_What is needed_
Starting with the line containing "for light. -/" and going on through the line containing "refr := r.monitors, reading", return the lines of the data below exactly, and only those.
───── Records
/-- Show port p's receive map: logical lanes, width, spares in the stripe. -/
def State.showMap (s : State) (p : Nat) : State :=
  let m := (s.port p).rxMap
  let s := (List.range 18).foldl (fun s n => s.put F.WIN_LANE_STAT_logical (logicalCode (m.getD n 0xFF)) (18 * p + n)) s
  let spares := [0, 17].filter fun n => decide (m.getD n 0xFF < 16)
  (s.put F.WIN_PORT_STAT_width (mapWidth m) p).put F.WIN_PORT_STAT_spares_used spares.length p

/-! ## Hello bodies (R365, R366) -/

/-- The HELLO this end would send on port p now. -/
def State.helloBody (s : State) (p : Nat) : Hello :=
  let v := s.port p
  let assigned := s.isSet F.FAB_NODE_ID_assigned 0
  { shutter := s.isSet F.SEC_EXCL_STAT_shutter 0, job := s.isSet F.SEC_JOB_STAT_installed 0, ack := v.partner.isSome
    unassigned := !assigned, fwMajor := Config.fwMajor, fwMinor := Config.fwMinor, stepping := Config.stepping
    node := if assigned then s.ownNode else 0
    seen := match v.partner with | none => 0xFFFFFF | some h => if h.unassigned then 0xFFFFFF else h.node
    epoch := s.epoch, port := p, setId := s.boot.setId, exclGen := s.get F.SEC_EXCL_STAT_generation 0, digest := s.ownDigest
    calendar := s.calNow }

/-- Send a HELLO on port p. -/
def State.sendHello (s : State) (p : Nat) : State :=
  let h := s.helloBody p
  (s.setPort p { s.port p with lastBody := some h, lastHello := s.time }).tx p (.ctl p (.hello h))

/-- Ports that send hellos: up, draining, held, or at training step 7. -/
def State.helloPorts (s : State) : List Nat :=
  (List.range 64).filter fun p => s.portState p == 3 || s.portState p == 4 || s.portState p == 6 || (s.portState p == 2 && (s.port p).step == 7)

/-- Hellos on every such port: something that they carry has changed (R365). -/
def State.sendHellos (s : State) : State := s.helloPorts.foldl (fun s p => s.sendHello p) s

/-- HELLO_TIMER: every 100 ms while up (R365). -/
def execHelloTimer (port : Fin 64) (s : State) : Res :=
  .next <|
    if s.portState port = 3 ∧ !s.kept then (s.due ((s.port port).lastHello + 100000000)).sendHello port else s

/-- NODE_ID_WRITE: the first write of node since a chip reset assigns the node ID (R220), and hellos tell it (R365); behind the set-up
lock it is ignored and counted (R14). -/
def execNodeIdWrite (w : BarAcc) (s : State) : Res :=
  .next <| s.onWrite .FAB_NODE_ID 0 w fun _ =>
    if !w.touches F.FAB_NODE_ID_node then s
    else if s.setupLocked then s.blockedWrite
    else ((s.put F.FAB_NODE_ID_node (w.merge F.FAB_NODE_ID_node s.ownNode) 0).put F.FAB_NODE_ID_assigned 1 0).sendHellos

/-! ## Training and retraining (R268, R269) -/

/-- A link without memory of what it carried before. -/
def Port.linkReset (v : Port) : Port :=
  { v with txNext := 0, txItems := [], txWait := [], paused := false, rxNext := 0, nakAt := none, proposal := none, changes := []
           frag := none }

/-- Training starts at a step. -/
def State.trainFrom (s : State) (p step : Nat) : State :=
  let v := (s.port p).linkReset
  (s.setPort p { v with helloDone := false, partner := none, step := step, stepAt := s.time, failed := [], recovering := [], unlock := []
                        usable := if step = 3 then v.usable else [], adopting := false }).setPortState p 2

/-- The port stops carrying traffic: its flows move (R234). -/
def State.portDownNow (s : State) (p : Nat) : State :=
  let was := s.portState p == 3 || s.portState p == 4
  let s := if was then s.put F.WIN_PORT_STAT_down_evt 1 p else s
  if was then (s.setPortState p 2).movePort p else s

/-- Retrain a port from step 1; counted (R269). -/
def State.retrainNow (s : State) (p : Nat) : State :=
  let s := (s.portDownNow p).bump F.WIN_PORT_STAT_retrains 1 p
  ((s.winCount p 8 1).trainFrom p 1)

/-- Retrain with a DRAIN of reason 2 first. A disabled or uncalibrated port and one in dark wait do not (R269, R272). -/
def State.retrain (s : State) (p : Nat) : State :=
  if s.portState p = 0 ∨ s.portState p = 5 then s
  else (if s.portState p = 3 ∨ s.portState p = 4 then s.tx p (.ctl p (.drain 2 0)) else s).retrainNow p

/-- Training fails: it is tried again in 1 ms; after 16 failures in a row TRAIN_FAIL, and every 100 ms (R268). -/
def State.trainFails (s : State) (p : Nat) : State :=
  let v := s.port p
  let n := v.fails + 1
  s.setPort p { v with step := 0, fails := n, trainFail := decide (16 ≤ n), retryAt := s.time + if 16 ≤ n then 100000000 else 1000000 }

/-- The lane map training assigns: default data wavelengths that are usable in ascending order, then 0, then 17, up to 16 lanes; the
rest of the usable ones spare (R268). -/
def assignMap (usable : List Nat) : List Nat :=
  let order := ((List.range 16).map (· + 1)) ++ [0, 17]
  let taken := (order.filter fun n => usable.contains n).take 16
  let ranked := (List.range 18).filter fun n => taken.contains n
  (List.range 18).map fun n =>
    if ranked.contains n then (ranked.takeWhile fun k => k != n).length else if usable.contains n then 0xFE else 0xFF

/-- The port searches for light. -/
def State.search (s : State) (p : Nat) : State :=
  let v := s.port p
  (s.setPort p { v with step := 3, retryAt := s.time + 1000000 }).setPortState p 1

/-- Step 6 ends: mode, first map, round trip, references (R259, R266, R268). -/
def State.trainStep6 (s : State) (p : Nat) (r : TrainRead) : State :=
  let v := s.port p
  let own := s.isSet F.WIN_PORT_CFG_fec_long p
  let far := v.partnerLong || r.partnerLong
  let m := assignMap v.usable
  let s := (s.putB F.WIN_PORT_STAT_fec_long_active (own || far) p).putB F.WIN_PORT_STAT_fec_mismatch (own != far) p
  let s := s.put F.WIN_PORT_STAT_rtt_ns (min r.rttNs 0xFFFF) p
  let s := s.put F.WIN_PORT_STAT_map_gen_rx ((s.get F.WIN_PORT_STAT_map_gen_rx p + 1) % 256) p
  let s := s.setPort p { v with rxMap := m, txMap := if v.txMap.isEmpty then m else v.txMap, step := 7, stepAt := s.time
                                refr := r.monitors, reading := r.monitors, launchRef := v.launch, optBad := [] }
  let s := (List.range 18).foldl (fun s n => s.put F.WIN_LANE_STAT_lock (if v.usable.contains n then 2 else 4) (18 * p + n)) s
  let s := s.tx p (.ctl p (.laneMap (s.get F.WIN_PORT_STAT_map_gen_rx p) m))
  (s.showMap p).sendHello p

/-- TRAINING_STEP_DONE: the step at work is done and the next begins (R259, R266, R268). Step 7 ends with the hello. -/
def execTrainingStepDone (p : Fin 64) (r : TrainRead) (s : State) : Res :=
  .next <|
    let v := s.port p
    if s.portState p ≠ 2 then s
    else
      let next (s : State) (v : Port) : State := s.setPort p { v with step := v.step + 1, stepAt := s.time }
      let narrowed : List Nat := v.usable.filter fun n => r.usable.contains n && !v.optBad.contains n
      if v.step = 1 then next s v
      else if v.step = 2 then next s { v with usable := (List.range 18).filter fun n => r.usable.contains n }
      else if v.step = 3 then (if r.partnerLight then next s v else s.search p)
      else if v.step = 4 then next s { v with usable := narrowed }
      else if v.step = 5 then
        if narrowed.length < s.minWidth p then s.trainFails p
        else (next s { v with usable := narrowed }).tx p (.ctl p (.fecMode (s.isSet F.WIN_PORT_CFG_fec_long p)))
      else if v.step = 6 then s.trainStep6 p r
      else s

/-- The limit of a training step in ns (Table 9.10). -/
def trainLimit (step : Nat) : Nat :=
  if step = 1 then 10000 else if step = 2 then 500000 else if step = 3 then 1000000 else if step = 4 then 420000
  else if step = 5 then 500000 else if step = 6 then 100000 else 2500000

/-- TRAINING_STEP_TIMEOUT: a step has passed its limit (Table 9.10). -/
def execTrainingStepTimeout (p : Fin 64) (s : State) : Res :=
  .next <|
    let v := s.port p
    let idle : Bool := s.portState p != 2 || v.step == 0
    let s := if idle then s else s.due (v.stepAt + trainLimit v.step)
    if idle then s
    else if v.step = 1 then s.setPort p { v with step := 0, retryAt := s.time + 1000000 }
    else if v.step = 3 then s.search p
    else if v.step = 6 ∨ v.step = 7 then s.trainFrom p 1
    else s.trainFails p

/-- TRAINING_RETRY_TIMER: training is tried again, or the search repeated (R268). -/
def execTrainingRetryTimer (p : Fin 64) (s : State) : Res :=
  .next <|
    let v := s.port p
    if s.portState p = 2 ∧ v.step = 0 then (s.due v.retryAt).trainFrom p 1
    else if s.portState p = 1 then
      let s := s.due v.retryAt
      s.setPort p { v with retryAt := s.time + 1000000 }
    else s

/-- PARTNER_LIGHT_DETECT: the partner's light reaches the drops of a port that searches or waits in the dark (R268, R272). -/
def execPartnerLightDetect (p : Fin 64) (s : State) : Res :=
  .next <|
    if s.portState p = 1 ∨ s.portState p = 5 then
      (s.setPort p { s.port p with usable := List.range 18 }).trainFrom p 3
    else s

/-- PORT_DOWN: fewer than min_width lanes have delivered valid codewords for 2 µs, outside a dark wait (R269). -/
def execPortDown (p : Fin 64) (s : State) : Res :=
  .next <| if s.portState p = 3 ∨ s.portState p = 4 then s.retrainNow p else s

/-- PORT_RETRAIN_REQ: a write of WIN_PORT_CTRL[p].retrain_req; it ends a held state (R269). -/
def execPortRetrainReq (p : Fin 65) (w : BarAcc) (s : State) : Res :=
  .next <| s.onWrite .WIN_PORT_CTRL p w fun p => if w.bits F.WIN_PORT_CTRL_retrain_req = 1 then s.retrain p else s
──────────
───── Records
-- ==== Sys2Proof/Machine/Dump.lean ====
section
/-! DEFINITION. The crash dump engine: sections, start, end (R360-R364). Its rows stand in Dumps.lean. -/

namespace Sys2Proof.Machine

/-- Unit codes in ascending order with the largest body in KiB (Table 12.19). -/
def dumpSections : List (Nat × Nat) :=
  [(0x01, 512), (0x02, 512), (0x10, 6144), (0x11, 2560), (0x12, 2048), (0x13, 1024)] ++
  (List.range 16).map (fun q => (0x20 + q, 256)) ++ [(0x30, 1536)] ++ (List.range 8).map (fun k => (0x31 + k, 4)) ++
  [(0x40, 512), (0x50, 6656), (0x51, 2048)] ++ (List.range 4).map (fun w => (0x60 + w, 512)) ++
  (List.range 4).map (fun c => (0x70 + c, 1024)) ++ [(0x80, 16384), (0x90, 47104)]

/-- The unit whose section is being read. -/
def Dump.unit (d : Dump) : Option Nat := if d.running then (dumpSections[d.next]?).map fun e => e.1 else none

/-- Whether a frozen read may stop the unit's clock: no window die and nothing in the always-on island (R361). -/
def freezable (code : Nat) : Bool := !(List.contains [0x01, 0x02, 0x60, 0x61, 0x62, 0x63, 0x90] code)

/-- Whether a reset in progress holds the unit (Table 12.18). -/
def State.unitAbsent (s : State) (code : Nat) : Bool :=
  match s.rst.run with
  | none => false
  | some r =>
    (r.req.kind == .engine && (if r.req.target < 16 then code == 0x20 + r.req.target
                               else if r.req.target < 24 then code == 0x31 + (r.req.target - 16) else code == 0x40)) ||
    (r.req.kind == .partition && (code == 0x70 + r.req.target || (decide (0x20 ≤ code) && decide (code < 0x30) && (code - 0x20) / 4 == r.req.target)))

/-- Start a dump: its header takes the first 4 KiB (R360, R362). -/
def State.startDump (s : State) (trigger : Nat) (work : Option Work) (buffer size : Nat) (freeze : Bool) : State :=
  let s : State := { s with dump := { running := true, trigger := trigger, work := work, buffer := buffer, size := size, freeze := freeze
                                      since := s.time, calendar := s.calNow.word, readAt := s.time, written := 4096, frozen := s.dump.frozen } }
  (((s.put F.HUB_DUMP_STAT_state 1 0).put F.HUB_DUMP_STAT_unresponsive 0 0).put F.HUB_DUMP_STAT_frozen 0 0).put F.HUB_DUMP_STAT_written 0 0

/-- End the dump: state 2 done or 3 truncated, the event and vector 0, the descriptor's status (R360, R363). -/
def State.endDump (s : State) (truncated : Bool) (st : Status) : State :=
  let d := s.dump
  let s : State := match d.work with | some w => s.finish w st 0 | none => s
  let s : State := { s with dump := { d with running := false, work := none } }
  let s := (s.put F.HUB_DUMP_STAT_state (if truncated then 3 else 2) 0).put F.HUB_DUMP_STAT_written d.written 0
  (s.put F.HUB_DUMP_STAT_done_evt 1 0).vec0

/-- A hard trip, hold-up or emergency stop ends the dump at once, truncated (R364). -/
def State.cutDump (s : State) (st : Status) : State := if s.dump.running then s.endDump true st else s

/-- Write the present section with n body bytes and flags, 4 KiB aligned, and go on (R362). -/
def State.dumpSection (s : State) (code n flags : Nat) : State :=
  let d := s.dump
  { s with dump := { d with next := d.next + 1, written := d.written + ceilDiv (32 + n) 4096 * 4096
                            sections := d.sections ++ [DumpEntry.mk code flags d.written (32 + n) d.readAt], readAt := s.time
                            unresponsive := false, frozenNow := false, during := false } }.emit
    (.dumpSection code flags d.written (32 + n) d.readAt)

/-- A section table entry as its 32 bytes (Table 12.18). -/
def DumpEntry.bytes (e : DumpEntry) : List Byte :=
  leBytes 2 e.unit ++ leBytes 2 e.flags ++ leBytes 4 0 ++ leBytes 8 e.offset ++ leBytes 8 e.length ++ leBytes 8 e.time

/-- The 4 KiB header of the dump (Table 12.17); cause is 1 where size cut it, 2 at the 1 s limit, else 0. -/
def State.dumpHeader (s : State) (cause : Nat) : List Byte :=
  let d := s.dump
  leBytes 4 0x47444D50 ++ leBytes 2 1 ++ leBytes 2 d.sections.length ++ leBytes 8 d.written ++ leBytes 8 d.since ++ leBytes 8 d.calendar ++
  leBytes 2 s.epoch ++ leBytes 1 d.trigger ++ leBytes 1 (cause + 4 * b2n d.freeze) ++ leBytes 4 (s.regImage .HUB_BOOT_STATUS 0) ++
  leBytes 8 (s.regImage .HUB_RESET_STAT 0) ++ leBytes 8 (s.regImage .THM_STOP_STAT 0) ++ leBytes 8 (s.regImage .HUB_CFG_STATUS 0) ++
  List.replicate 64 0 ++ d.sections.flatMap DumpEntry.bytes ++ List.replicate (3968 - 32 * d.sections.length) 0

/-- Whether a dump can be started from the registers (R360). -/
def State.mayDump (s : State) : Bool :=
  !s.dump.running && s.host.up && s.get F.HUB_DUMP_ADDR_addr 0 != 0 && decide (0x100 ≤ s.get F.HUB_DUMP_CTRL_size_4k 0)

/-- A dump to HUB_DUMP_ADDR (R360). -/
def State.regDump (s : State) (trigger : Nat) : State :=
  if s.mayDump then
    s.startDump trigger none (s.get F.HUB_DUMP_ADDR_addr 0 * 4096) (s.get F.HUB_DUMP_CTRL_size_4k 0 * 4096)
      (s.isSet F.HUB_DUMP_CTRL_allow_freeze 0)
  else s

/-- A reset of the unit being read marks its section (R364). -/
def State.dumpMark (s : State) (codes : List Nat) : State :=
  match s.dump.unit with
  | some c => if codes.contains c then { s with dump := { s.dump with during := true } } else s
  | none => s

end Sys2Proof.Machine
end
──────────
_Task solution_
/-- The port searches for light. -/
def State.search (s : State) (p : Nat) : State :=
  let v := s.port p
  (s.setPort p { v with step := 3, retryAt := s.time + 1000000 }).setPortState p 1

/-- Step 6 ends: mode, first map, round trip, references (R259, R266, R268). -/
def State.trainStep6 (s : State) (p : Nat) (r : TrainRead) : State :=
  let v := s.port p
  let own := s.isSet F.WIN_PORT_CFG_fec_long p
  let far := v.partnerLong || r.partnerLong
  let m := assignMap v.usable
  let s := (s.putB F.WIN_PORT_STAT_fec_long_active (own || far) p).putB F.WIN_PORT_STAT_fec_mismatch (own != far) p
  let s := s.put F.WIN_PORT_STAT_rtt_ns (min r.rttNs 0xFFFF) p
  let s := s.put F.WIN_PORT_STAT_map_gen_rx ((s.get F.WIN_PORT_STAT_map_gen_rx p + 1) % 256) p
  let s := s.setPort p { v with rxMap := m, txMap := if v.txMap.isEmpty then m else v.txMap, step := 7, stepAt := s.time
                                refr := r.monitors, reading := r.monitors, launchRef := v.launch, optBad := [] }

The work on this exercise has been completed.